Source data:
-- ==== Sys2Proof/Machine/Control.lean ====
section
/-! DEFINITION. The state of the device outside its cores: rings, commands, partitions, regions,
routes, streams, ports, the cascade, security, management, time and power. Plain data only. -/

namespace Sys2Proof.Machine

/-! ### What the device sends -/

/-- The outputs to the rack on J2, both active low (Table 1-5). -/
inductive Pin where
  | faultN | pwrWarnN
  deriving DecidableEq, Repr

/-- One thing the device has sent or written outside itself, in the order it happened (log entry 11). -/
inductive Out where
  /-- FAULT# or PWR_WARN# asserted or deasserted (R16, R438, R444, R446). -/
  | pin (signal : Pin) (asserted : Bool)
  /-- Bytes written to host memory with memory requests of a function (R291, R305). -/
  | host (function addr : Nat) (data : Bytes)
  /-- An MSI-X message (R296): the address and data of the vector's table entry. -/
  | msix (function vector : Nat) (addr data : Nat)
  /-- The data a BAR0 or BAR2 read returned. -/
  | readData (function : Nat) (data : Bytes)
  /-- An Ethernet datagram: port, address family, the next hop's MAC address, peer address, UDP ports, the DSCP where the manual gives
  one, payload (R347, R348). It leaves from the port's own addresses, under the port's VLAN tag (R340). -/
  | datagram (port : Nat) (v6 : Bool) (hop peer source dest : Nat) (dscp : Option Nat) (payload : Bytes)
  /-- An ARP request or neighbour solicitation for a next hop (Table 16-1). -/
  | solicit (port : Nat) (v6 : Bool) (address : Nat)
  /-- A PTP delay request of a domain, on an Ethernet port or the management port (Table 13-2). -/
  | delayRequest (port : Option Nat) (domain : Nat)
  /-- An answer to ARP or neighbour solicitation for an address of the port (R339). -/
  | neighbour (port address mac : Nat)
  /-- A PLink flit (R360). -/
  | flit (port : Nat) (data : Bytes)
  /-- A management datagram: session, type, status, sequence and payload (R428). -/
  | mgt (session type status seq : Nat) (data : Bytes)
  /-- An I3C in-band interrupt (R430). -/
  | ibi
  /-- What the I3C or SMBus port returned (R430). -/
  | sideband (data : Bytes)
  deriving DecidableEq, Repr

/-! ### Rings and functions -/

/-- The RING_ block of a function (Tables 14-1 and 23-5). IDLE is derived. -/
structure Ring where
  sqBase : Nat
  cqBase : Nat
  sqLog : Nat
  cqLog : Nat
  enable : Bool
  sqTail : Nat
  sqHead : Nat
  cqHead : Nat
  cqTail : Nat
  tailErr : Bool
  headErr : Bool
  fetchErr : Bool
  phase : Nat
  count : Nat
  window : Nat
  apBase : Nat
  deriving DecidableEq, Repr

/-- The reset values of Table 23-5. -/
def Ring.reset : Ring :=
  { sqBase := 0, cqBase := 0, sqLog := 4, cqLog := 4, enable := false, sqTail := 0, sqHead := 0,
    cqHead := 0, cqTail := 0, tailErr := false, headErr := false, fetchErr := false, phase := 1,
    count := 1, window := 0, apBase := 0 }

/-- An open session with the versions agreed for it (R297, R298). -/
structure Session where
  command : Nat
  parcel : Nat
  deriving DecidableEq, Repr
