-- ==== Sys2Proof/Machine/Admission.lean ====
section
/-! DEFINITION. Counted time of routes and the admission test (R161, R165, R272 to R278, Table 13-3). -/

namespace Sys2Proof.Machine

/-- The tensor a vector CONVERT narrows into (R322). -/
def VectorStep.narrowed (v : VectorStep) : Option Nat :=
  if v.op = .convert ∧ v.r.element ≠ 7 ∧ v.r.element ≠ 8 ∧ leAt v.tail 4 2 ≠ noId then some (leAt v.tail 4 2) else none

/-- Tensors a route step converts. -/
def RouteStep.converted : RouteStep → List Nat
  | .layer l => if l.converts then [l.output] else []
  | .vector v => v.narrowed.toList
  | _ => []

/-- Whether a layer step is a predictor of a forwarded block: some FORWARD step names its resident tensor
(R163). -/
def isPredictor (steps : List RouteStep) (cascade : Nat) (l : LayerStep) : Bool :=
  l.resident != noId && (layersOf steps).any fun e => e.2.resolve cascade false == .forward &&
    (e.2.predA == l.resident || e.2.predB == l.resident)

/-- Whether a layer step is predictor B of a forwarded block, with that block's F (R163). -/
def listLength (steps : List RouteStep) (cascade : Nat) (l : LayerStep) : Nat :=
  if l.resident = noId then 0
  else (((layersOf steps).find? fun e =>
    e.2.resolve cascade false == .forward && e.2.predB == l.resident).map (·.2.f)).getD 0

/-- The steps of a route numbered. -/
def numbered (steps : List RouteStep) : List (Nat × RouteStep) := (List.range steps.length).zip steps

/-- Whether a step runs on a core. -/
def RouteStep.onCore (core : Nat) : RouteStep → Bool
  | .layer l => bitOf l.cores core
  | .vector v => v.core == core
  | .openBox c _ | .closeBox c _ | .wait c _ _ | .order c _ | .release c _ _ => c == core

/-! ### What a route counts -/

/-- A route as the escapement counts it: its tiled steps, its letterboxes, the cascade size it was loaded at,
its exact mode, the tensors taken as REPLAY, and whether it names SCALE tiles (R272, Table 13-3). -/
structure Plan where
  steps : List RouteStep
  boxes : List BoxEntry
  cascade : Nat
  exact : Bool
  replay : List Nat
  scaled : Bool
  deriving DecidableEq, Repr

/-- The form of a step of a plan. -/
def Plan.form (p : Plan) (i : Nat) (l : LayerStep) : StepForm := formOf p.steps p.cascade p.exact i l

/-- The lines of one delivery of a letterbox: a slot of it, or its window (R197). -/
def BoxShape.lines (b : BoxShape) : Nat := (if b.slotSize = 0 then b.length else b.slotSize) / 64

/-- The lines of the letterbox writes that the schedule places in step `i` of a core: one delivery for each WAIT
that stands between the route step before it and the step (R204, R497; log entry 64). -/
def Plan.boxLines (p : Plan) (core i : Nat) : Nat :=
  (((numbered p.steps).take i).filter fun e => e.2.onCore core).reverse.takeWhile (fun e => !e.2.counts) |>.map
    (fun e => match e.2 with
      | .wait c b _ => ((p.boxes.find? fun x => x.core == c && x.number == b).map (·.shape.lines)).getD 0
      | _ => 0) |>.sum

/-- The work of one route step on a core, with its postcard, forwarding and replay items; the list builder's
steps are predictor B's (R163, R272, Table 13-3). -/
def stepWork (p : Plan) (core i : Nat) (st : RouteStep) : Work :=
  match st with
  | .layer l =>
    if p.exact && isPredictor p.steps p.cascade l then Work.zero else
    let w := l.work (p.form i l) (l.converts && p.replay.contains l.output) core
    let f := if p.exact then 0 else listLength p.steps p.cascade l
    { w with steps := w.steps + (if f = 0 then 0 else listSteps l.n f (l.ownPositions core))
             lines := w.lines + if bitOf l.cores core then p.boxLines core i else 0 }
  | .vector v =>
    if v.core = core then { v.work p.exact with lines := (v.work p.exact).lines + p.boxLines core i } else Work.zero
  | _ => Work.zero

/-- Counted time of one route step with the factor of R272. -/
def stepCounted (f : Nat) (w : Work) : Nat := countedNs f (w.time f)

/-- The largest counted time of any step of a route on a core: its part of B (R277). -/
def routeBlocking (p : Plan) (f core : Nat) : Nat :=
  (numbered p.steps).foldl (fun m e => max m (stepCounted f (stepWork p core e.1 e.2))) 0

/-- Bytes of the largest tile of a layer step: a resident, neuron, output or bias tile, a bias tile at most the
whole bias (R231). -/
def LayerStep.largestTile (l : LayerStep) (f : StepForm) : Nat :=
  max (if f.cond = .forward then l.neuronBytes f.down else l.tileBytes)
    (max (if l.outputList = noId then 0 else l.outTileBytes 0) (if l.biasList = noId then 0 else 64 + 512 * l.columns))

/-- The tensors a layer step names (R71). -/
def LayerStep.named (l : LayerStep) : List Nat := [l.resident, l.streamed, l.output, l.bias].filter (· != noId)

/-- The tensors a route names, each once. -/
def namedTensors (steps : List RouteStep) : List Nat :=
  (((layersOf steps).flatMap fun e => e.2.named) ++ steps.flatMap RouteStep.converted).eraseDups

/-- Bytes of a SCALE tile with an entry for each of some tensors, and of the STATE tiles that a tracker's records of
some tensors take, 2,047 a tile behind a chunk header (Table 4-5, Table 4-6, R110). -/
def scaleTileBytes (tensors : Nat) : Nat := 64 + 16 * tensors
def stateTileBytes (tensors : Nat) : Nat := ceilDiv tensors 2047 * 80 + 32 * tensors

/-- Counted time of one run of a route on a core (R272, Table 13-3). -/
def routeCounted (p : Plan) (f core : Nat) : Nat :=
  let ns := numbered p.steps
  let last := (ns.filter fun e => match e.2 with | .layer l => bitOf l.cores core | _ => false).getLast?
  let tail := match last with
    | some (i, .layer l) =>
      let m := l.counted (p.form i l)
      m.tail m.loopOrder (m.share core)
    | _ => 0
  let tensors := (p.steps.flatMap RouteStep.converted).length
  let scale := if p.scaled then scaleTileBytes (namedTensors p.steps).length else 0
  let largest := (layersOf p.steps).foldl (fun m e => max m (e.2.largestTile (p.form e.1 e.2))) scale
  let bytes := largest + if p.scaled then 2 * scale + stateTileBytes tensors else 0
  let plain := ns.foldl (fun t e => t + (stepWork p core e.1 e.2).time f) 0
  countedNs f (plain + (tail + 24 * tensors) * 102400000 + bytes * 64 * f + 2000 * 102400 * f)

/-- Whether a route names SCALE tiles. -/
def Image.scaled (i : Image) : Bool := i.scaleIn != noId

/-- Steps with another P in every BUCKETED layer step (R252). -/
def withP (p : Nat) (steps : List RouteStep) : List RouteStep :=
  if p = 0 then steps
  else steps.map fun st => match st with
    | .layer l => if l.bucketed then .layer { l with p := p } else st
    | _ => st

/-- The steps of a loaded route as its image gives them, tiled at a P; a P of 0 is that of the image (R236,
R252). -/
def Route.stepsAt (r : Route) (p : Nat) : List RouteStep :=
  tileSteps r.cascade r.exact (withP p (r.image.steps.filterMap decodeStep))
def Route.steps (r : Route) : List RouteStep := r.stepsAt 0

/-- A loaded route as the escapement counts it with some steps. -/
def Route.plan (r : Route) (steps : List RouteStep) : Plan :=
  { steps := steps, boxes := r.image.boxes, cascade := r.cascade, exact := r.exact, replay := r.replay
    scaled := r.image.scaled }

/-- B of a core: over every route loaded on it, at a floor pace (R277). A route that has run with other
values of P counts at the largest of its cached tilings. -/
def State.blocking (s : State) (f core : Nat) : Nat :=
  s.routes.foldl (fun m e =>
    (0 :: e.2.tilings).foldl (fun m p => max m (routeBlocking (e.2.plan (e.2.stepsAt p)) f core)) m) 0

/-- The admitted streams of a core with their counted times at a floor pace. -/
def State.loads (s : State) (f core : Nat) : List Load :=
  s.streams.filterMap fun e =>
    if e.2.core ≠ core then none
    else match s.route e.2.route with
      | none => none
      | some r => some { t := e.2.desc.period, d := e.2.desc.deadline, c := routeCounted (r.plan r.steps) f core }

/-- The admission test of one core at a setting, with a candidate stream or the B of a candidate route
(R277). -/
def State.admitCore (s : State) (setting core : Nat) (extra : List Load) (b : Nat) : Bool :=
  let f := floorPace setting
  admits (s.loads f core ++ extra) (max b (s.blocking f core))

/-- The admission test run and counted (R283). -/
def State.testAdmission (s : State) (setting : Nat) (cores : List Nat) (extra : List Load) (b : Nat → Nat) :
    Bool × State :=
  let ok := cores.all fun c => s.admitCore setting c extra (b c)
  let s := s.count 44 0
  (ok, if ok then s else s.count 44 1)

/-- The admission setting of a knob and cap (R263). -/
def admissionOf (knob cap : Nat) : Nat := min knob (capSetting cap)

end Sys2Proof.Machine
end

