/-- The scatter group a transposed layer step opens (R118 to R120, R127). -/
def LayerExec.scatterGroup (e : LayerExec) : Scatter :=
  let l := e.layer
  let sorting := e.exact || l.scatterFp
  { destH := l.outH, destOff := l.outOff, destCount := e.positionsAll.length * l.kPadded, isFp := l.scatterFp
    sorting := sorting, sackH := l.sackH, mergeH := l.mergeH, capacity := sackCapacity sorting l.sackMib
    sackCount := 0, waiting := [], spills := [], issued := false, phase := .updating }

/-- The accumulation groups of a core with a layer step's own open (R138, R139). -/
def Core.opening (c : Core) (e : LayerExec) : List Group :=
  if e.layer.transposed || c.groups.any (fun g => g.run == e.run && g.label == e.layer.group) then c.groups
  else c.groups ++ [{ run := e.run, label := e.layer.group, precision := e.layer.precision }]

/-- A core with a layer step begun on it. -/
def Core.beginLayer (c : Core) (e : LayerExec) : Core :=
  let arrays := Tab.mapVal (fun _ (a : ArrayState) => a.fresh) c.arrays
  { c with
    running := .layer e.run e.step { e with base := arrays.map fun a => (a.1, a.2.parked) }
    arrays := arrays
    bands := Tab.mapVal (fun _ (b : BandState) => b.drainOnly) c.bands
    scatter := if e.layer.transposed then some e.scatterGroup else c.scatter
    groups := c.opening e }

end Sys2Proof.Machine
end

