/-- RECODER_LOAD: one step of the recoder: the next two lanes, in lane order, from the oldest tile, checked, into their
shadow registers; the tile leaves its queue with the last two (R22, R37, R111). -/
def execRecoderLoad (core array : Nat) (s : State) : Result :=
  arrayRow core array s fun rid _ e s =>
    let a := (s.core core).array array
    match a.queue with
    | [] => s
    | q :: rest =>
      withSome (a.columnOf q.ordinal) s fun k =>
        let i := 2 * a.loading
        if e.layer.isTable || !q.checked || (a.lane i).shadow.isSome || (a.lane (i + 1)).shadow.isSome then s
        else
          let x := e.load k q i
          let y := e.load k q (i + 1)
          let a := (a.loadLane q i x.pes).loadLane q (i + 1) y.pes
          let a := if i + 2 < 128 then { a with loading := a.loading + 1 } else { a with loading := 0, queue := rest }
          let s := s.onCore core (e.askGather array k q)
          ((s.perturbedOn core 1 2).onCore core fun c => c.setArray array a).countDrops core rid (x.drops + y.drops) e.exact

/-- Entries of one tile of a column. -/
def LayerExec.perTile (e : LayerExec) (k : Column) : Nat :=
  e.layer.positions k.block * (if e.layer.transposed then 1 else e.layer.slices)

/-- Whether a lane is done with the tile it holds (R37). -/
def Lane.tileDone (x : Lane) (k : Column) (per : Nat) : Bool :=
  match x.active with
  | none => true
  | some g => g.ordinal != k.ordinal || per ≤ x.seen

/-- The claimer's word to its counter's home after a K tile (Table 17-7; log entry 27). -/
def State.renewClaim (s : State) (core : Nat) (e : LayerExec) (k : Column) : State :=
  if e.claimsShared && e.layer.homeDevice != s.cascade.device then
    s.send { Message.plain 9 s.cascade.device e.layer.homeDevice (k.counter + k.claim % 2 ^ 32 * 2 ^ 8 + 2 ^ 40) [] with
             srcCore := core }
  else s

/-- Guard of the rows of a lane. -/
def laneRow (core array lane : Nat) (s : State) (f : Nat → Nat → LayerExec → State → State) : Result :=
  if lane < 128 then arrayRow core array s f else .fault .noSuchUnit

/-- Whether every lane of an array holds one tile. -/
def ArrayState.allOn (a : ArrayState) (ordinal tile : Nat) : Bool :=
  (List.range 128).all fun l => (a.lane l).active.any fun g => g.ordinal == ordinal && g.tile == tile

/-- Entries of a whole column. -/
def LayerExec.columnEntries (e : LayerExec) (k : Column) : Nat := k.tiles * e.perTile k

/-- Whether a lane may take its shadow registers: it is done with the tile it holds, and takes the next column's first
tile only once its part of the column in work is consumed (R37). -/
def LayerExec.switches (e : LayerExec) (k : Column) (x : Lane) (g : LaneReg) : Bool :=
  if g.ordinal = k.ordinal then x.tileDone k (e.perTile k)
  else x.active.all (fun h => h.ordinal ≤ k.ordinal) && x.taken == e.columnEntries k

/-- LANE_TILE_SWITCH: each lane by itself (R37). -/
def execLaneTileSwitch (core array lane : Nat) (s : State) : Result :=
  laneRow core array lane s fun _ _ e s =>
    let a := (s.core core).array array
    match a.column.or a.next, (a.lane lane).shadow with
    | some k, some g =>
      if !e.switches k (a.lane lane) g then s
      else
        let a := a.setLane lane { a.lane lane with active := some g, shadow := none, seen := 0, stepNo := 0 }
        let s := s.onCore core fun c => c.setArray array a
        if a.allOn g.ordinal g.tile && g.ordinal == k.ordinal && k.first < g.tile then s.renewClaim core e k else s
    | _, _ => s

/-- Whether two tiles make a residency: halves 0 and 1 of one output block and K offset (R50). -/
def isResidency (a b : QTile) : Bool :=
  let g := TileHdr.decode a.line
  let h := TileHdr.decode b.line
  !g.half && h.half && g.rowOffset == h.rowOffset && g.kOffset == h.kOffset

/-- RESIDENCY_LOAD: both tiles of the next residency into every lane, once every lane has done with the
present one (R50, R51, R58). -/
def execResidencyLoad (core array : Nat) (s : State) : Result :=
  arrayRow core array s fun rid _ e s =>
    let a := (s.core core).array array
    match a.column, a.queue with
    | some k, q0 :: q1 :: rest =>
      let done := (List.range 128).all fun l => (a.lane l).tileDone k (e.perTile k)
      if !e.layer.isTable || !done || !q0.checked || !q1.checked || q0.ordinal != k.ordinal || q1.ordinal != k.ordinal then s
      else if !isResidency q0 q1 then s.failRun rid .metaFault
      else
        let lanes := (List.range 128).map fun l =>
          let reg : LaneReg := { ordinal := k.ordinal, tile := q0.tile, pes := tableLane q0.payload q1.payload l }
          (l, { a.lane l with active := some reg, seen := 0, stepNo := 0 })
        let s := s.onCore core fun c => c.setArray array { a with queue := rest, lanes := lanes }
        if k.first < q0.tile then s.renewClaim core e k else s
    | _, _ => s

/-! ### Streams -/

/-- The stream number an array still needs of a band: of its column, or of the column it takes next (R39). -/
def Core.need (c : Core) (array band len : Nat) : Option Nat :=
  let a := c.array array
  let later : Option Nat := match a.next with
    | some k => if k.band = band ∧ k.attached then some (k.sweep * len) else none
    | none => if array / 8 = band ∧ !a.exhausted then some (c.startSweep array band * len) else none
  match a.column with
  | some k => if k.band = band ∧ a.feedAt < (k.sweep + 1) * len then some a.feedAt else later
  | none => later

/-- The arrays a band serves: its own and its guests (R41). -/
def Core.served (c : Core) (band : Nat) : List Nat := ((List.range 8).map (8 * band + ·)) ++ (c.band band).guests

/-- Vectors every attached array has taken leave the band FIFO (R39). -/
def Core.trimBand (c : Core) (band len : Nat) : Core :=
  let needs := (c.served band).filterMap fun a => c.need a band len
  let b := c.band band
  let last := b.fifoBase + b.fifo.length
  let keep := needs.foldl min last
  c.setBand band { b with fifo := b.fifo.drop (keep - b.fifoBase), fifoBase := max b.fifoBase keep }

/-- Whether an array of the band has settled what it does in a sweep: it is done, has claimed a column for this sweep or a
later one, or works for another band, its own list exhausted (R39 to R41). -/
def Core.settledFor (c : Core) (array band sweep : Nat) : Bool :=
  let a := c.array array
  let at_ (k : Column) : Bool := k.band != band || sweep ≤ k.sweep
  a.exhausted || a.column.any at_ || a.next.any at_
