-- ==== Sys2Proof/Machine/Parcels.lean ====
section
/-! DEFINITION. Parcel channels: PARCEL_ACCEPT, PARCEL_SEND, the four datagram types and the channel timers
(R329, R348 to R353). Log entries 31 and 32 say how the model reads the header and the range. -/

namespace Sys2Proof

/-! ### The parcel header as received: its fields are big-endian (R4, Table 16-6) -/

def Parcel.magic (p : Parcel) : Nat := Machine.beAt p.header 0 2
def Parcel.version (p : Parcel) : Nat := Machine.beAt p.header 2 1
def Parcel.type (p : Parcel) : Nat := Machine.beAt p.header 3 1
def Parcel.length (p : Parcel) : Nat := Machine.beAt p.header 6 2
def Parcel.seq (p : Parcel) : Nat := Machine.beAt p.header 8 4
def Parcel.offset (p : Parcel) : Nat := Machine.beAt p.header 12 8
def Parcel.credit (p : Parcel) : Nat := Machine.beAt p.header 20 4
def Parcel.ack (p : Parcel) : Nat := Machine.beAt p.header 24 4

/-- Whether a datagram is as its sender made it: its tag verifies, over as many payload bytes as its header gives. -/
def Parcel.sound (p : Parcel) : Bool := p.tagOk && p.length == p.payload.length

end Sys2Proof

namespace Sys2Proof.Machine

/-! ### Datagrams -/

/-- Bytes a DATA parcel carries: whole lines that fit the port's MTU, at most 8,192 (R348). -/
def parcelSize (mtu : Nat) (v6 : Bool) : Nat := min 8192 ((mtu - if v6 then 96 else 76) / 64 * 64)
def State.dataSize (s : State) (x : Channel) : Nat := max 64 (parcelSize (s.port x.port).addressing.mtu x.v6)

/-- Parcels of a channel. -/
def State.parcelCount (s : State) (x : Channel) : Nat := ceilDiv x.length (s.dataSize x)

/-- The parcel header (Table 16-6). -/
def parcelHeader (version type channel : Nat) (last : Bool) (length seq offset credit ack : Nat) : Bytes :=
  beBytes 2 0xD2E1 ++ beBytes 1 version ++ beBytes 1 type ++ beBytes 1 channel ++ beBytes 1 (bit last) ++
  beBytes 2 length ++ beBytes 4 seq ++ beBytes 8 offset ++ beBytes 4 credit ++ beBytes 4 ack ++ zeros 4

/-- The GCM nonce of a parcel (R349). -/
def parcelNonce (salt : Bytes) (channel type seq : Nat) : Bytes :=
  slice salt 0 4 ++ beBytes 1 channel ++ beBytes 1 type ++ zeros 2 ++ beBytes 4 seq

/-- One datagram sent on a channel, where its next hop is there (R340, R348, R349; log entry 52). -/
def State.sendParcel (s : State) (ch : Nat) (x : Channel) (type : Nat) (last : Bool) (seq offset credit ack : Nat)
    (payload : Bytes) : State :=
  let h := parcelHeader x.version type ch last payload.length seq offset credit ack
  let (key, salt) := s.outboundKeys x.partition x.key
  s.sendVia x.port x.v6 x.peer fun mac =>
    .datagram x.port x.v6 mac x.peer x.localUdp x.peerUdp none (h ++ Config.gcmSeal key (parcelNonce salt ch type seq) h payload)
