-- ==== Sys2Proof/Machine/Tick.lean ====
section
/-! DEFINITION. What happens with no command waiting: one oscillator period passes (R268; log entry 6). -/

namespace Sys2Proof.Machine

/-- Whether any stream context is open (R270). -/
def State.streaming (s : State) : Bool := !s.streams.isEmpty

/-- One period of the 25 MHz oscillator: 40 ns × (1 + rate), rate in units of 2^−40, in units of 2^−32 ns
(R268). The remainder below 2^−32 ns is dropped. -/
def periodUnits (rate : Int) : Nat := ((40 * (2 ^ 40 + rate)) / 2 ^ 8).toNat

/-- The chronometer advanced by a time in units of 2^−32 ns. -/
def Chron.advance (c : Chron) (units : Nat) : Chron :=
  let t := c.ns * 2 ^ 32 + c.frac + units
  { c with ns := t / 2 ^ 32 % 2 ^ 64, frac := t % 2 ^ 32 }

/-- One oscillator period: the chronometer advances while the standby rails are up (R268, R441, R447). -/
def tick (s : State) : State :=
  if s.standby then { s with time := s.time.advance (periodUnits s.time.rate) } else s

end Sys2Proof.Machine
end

EXERCISE BRIEF
The entries above hold the needed span. Transcribe exactly the lines from the one with "let scale := if" to the one with "if p = 0 then steps", both included.

OUTPUT FOR THIS EXERCISE
  let scale := if p.scaled then scaleTileBytes (namedTensors p.steps).length else 0
  let largest := (layersOf p.steps).foldl (fun m e => max m (e.2.largestTile (p.form e.1 e.2))) scale
  let bytes := largest + if p.scaled then 2 * scale + stateTileBytes tensors else 0
  let plain := ns.foldl (fun t e => t + (stepWork p core e.1 e.2).time f) 0
  countedNs f (plain + (tail + 24 * tensors) * 102400000 + bytes * 64 * f + 2000 * 102400 * f)

/-- Whether a route names SCALE tiles. -/
def Image.scaled (i : Image) : Bool := i.scaleIn != noId

/-- Steps with another P in every BUCKETED layer step (R252). -/
def withP (p : Nat) (steps : List RouteStep) : List RouteStep :=
  if p = 0 then steps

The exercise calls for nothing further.